# Pool Filter Sand - cloudy water?



## dsmdylan (Feb 21, 2010)

Hello all,

I have just purchased a 20 long with the intention of planting it and a couple of cories and a couple of dwarf puffers. I'm using pool filter sand as a substrate and I cleaned it pretty thoroughly. I put it in a bucket and ran a hose to the bottom and swished the sand around for 20 minutes or so with my hands then i just let the bucket overflow with water for about 2 hours. When I went back to check on it, the water was clear. I swished around the sand a little bit and it settled right back down and the water stayed clear.

SO, I put the sand in the tank and filled it up with water but the water is quite cloudy. It's been probably 2 hours. This is my first time using PFS so I'm just wondering if this is normal. Should I turn the filter on? (Penguin 200)


----------



## zenfish (Jan 29, 2006)

turn it on


----------



## webgirl74 (Dec 2, 2009)

The PFS is heavy so shouldn't get sucked into your filter intake, unless you have fish that like to pick it up and spit it out elsewhere in the tank. Same thing happened with my PFS. Took about 3-4 days, but it cleared and has been 100% clear since.


----------



## dsmdylan (Feb 21, 2010)

Awesome! Just the advice I was looking for. Thanks


----------



## dsmdylan (Feb 21, 2010)

if anyone's interested, the sand already settled and i've already got some anubias in the tank  it's kind of bare right now but this is my first planted tank so i'm still learning.


----------



## Tamelesstgr (Jan 11, 2008)

My 20 gallon High with PFS always clears up in about 10 minutes when running the filter. I love the look, but it seems to flatten out very easily.


----------



## dsmdylan (Feb 21, 2010)

nice. i like how that needle java looks. any suggestions on where to buy plants online? this anubias is all i could find at the LFS and it's pretty beat up.

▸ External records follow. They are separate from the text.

/-! ### The unit in issue -/

@[simp] theorem MUnit.advance_id (u : MUnit) (n : Nat) : (u.advance n).id = u.id := by
  unfold MUnit.advance; repeat' split
  all_goals rfl
@[simp] theorem MUnit.settle_id (u : MUnit) (n : Nat) : (u.settle n).id = u.id := by unfold MUnit.settle; split <;> rfl
@[simp] theorem MUnit.goTo_id (u : MUnit) (pc : DWord) : (u.goTo pc).id = u.id := rfl
@[simp] theorem MUnit.advance_mask (u : MUnit) (n : Nat) : (u.advance n).mask = u.mask := by
  unfold MUnit.advance; repeat' split
  all_goals rfl
@[simp] theorem MUnit.settle_mask (u : MUnit) (n : Nat) : (u.settle n).mask = u.mask := by unfold MUnit.settle; split <;> rfl
@[simp] theorem MUnit.goTo_mask (u : MUnit) (pc : DWord) : (u.goTo pc).mask = u.mask := rfl
@[simp] theorem MUnit.advance_top (u : MUnit) (n : Nat) : (u.advance n).top = u.top := by
  unfold MUnit.advance; repeat' split
  all_goals rfl
@[simp] theorem MUnit.settle_top (u : MUnit) (n : Nat) : (u.settle n).top = u.top := by unfold MUnit.settle; split <;> rfl
@[simp] theorem MUnit.goTo_top (u : MUnit) (pc : DWord) : (u.goTo pc).top = u.top := rfl
@[simp] theorem MUnit.advance_region (u : MUnit) (n : Nat) : (u.advance n).region = u.region := by
  unfold MUnit.advance; repeat' split
  all_goals rfl
@[simp] theorem MUnit.settle_region (u : MUnit) (n : Nat) : (u.settle n).region = u.region := by unfold MUnit.settle; split <;> rfl
@[simp] theorem MUnit.goTo_region (u : MUnit) (pc : DWord) : (u.goTo pc).region = u.region := rfl
@[simp] theorem MUnit.advance_lastIssue (u : MUnit) (n : Nat) : (u.advance n).lastIssue = u.lastIssue := by
  unfold MUnit.advance; repeat' split
  all_goals rfl
@[simp] theorem MUnit.settle_lastIssue (u : MUnit) (n : Nat) : (u.settle n).lastIssue = u.lastIssue := by unfold MUnit.settle; split <;> rfl
@[simp] theorem MUnit.goTo_lastIssue (u : MUnit) (pc : DWord) : (u.goTo pc).lastIssue = u.lastIssue := rfl
@[simp] theorem MUnit.advance_mopfV (u : MUnit) (n : Nat) : (u.advance n).mopfV = u.mopfV := by
  unfold MUnit.advance; repeat' split
  all_goals rfl
@[simp] theorem MUnit.settle_mopfV (u : MUnit) (n : Nat) : (u.settle n).mopfV = u.mopfV := by unfold MUnit.settle; split <;> rfl
@[simp] theorem MUnit.goTo_mopfV (u : MUnit) (pc : DWord) : (u.goTo pc).mopfV = u.mopfV := rfl
@[simp] theorem MUnit.advance_mopfW (u : MUnit) (n : Nat) : (u.advance n).mopfW = u.mopfW := by
  unfold MUnit.advance; repeat' split
  all_goals rfl
@[simp] theorem MUnit.settle_mopfW (u : MUnit) (n : Nat) : (u.settle n).mopfW = u.mopfW := by unfold MUnit.settle; split <;> rfl
@[simp] theorem MUnit.goTo_mopfW (u : MUnit) (pc : DWord) : (u.goTo pc).mopfW = u.mopfW := rfl
@[simp] theorem MUnit.advance_entered (u : MUnit) (n : Nat) : (u.advance n).entered = false := by
  unfold MUnit.advance; repeat' split
  all_goals rfl
@[simp] theorem MUnit.settle_entered (u : MUnit) (n : Nat) : (u.settle n).entered = u.entered := by unfold MUnit.settle; split <;> rfl
@[simp] theorem MUnit.goTo_entered (u : MUnit) (pc : DWord) : (u.goTo pc).entered = false := rfl
@[simp] theorem MUnit.advance_wrote (u : MUnit) (n : Nat) : (u.advance n).wrote = u.wrote := by
  unfold MUnit.advance; repeat' split
  all_goals rfl
@[simp] theorem MUnit.settle_wrote (u : MUnit) (n : Nat) : (u.settle n).wrote = u.wrote := by unfold MUnit.settle; split <;> rfl
@[simp] theorem MUnit.goTo_wrote (u : MUnit) (pc : DWord) : (u.goTo pc).wrote = u.wrote := rfl
@[simp] theorem MUnit.settle_pc (u : MUnit) (n : Nat) : (u.settle n).pc = u.pc := by unfold MUnit.settle; split <;> rfl
@[simp] theorem MUnit.settle_run (u : MUnit) (n : Nat) : (u.settle n).run = u.run := by unfold MUnit.settle; split <;> rfl
@[simp] theorem MUnit.goTo_pc (u : MUnit) (pc : DWord) : (u.goTo pc).pc = pcOf pc := rfl

/-- An instruction that is not repeated leaves its unit behind it. -/
theorem MUnit.advance_pc {u : MUnit} (h : u.run.rep = none) (n : Nat) : (u.advance n).pc = pcCut (u.pc + BitVec.ofNat 64 n) := by
  unfold MUnit.advance; rw [h]

/-- The position of a unit has no part in where its registers lie. -/
theorem State.advance_inGate (s : State) (n c : Nat) : (s.advance n c).inGate = s.inGate := by simp [State.inGate]
theorem State.advance_gateDepth (s : State) (n c : Nat) : (s.advance n c).gateDepth = s.gateDepth := by simp [State.gateDepth]
theorem State.advance_frameQ (s : State) (n c : Nat) : (s.advance n c).frame? = s.frame? := by
  simp [State.frame?, State.advance_inGate, State.advance_gateDepth]
@[simp] theorem State.advance_budget (s : State) (n c : Nat) : (s.advance n c).budget = s.budget := by
  simp [State.budget, State.advance_frameQ]
@[simp] theorem State.advance_vkey (s : State) (n c l r : Nat) : (s.advance n c).vkey l r = s.vkey l r := by simp [State.vkey]
@[simp] theorem State.advance_vreg (s : State) (n c l r : Nat) : (s.advance n c).vreg l r = s.vreg l r := by simp [State.vreg]

/-- A change of v-registers alone, and then the end of the instruction, is what `OnlyV` says. -/
theorem State.VChange.onlyV {s t : State} (h : s.VChange t) (x : Args) (cost : Nat) {keys : List Nat}
    (hk : ∀ k, k ∉ keys → sget {} t.grp.r.v k = sget {} s.grp.r.v k) : OnlyV s (t.advance x.bytes cost) x cost keys := by
  obtain ⟨m, w, g, rfl, hg⟩ := h
  have e1 : ∀ u : MUnit, ∀ n, ({ u with region := g } : MUnit).advance n = { u.advance n with region := g } := by
    intro u n; unfold MUnit.advance; dsimp only; split
    · split <;> rfl
    · rfl
  have e2 : ∀ u : MUnit, ∀ n, ({ u with region := g } : MUnit).settle n = { u.settle n with region := g } := by
    intro u n; unfold MUnit.settle; dsimp only; split <;> rfl
  have er : (({ s.cur with region := g } : MUnit).advance x.bytes |>.settle (s.cycle + cost)).region = g := by rw [e1, e2]
  refine ⟨?_, ?_, hk⟩
  · simp only [State.completes, State.advance, e1, e2]
  · simp only [State.advance, er]; exact hg

/-- A change of lane predicates alone, and then the end of the instruction, is what `OnlyP` says. -/
theorem State.PChange.onlyP {s t : State} (h : s.PChange t) (x : Args) (cost : Nat) {lanes : List Nat} {n : Nat}
    (hk : ∀ l m, l ∉ lanes ∨ m ≠ n → t.p l m = s.p l m) : OnlyP s (t.advance x.bytes cost) x cost lanes n := by
  obtain ⟨m, rfl⟩ := h
  exact ⟨rfl, hk⟩

/-- A lane instruction that writes one v-register per executing lane. -/
theorem laneRun_writeLanes {s : State} {x : Args} {interval d : Nat} {named used : List Nat} {faults : List (Option Code)} {ls : List Nat}
    {val : Nat → Nat} (hw : s.waitsV used = false) (hb : ∀ r ∈ named, r < s.budget) (hf : ∀ c ∈ faults, c = none) :
    ∃ t, laneRun s x interval named used faults (s.writeLanes ls d val) = .next t ∧
      (∀ l ∈ ls, t.vreg l d = ⟨BitVec.ofNat 32 (val l), false⟩) ∧ OnlyV s t x (s.laneCost interval used) (s.keysOf ls d) := by
  obtain ⟨hc, hv, hk⟩ := s.writeLanes_spec ls d val
  refine ⟨_, laneRun_next hw hb hf, fun l hl => (State.advance_vreg _ _ _ _ _).trans (hv l hl), hc.onlyV x _ fun k hk' => hk k fun l hl e => hk' ?_⟩
  exact List.mem_map.2 ⟨l, hl, e.symm⟩

/-- A lane instruction that writes one lane predicate per executing lane. -/
theorem laneRun_writePreds {s : State} {x : Args} {interval n : Nat} {named used : List Nat} {faults : List (Option Code)} {ls : List Nat}
    {val : Nat → Bool} (hn : n < 48) (hw : s.waitsV used = false) (hb : ∀ r ∈ named, r < s.budget) (hf : ∀ c ∈ faults, c = none) :
    ∃ t, laneRun s x interval named used faults (s.writePreds ls n val) = .next t ∧ (∀ l ∈ ls, t.p l n = val l) ∧
      OnlyP s t x (s.laneCost interval used) ls n := by
  obtain ⟨hc, hv, hk⟩ := State.writePreds_spec n val hn ls s
  exact ⟨_, laneRun_next hw hb hf, fun l hl => hv l hl, hc.onlyP x _ hk⟩

/-- The checks of an indexed or cross-lane source A pass. -/
theorem State.poisonA_none {s : State} {x : Args} {ls : List Nat} (ha : ∀ l ∈ ls, (s.srcA x l).poison = false) (hn : s.LaneNumberClean x) :
    s.poisonA x ls = none := by
  unfold State.poisonA
  apply firstCode_none.2
  intro c hc
  simp only [List.mem_cons, List.not_mem_nil, or_false] at hc
  rcases hc with rfl | rfl
  · rw [if_neg]
    simp only [List.any_eq_true, not_exists, not_and]
    intro l hl; simp [ha l hl]
  · split
    · rename_i h
      obtain ⟨h3, h7, -⟩ := h
      have hc : x.c.toNat < 128 := by
        by_contra hge
        have := x.c.isLt
        simp [bitOf, Nat.testBit, Nat.shiftRight_eq_div_pow] at h7
        omega
      have hf : field x.c.toNat 6 0 = x.c.toNat := by simp [field]; omega
      rw [hf]
      exact State.poisonS_none.2 (by simpa using hn h3 hc)
    · rfl

theorem State.poisonB_none {s : State} {x : Args} {ls : List Nat} (hb : ∀ l ∈ ls, (s.srcB x l).poison = false) : s.poisonB x ls = none := by
  unfold State.poisonB
  rw [if_neg]
  simp only [List.any_eq_true, not_exists, not_and]
  intro l hl; simp [hb l hl]

/-- The bound of an indexed operand holds when the register that it names lies in the budget. -/
theorem State.xmodeCheck_none {s : State} {x : Args} (ha : ∀ r ∈ s.regsA x, r < s.budget) (hb : x.xmode = 2 → ∀ r ∈ s.regsB x, r < s.budget) :
    s.xmodeCheck x = none := by
  unfold State.xmodeCheck
  split
  · rename_i h; exact need_none.2 (by simpa using ha _ (by simp [State.regsA, h]))
  · rename_i h; exact need_none.2 (by simpa using hb h _ (by simp [State.regsB, h]))
  · rfl

theorem mem_directDA {s : State} {x : Args} {r : Nat} (h : r ∈ directDA x) : r ∈ [x.d.toNat] ++ s.regsA x := by
  unfold directDA at h; unfold State.regsA
  by_cases hx : x.xmode = 1 <;> simp_all

theorem mem_directDAB {s : State} {x : Args} {r : Nat} (h : r ∈ directDAB x) : r ∈ [x.d.toNat] ++ s.regsA x ++ s.regsB x := by
  unfold directDAB at h; unfold State.regsA State.regsB
  by_cases hx : x.xmode = 1 <;> by_cases hy : x.xmode = 2 <;> simp_all <;> tauto

/-- What a lane instruction of two sources does when its registers are free and its sources hold no poison. -/
theorem lane2_next {s : State} {x : Args} {f : Nat → Nat → Nat} (hr : s.Free ([x.d.toNat] ++ s.regsA x ++ s.regsB x))
    (hn : s.LaneNumberClean x) (ha : ∀ l ∈ s.lanesFor x, (s.srcA x l).poison = false) (hb : ∀ l ∈ s.lanesFor x, (s.srcB x l).poison = false) :
    ∃ t, lane2 s x f = .next t ∧ (∀ l ∈ s.lanesFor x, t.vreg l x.d.toNat = ⟨BitVec.ofNat 32 (f (s.a x l) (s.b x l)), false⟩) ∧
      OnlyV s t x (s.laneCost 1 ([x.d.toNat] ++ s.regsA x ++ s.regsB x)) (s.keysOf (s.lanesFor x) x.d.toNat) :=
  laneRun_writeLanes hr.idle (fun r h => hr.inBudget r (mem_directDAB h)) (by
    have h1 := State.xmodeCheck_none (s := s) (x := x) (fun r h => hr.inBudget r (by simp [h])) fun _ r h => hr.inBudget r (by simp [h])
    simp [h1, State.poisonA_none ha hn, State.poisonB_none hb])

/-- The same for one source. -/
theorem lane1_next {s : State} {x : Args} {f : Nat → Nat} (hr : s.Free ([x.d.toNat] ++ s.regsA x)) (h2 : x.xmode ≠ 2)
    (hn : s.LaneNumberClean x) (ha : ∀ l ∈ s.lanesFor x, (s.srcA x l).poison = false) :
    ∃ t, lane1 s x f = .next t ∧ (∀ l ∈ s.lanesFor x, t.vreg l x.d.toNat = ⟨BitVec.ofNat 32 (f (s.a x l)), false⟩) ∧
      OnlyV s t x (s.laneCost 1 ([x.d.toNat] ++ s.regsA x)) (s.keysOf (s.lanesFor x) x.d.toNat) :=
  laneRun_writeLanes hr.idle (fun r h => hr.inBudget r (mem_directDA h)) (by
    have h1 := State.xmodeCheck_none (s := s) (x := x) (fun r h => hr.inBudget r (by simp [h])) fun h => absurd h h2
    simp [h1, State.poisonA_none ha hn])

/-- The same for three sources, the third being c or d (R231). -/
theorem lane3_next {s : State} {x : Args} {f : Nat → Nat → Nat → Nat} (hr : s.Free [x.d.toNat, x.a.toNat, x.b.toNat, third x])
    (hc : s.Clean (s.lanesFor x) [x.a.toNat, x.b.toNat, third x]) :
    ∃ t, lane3 s x f = .next t ∧ (∀ l ∈ s.lanesFor x, t.vreg l x.d.toNat = ⟨BitVec.ofNat 32 (f (s.a x l) (s.b x l) (s.c x l)), false⟩) ∧
      OnlyV s t x (s.laneCost 1 [x.d.toNat, x.a.toNat, x.b.toNat, third x]) (s.keysOf (s.lanesFor x) x.d.toNat) :=
  laneRun_writeLanes hr.idle hr.inBudget (by simp [State.poisonV_none.2 hc])

end Sys2Proof.Machine
end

nice t/a too. i like picking on v8's from time to time


----------



## lauraleellbp (Feb 3, 2008)

You need to make sure that the rhizomes (the thick green "stem" that the leaves grow out of) on those Anubias aren't buried- they need to be exposed to light or they will die.

Check out the Swap n Shop here on the forum for plants. I've seen quite a bit of needle leaf Java fern for sale recently from other hobbyists. If you don't see anyone with some for sale right now, post up a WTB (want to buy) thread. You'll always get more and better condition plants for your money from a fellow hobbyist. roud:


----------



## Burks (May 21, 2006)

Just turn the filter on. It'll catch a majority of the small particles causing the problem. After it is clear, clean the filter and the impellar housing. Don't want a grain of sand to get stuck and burn up the filter (been there, done that).


----------



## Super Noob (Sep 7, 2007)

lauraleellbp said:


> You need to make sure that the rhizomes (the thick green "stem" that the leaves grow out of) on those Anubias aren't buried- they need to be exposed to light or they will die.


Do they need to be exposed to light or just not buried because they will rot? Possibly just a matter of semantics but it is a bit of a difference. I think the important thing is they need water flow around the rhizome, not necessarily a certain level of light.


----------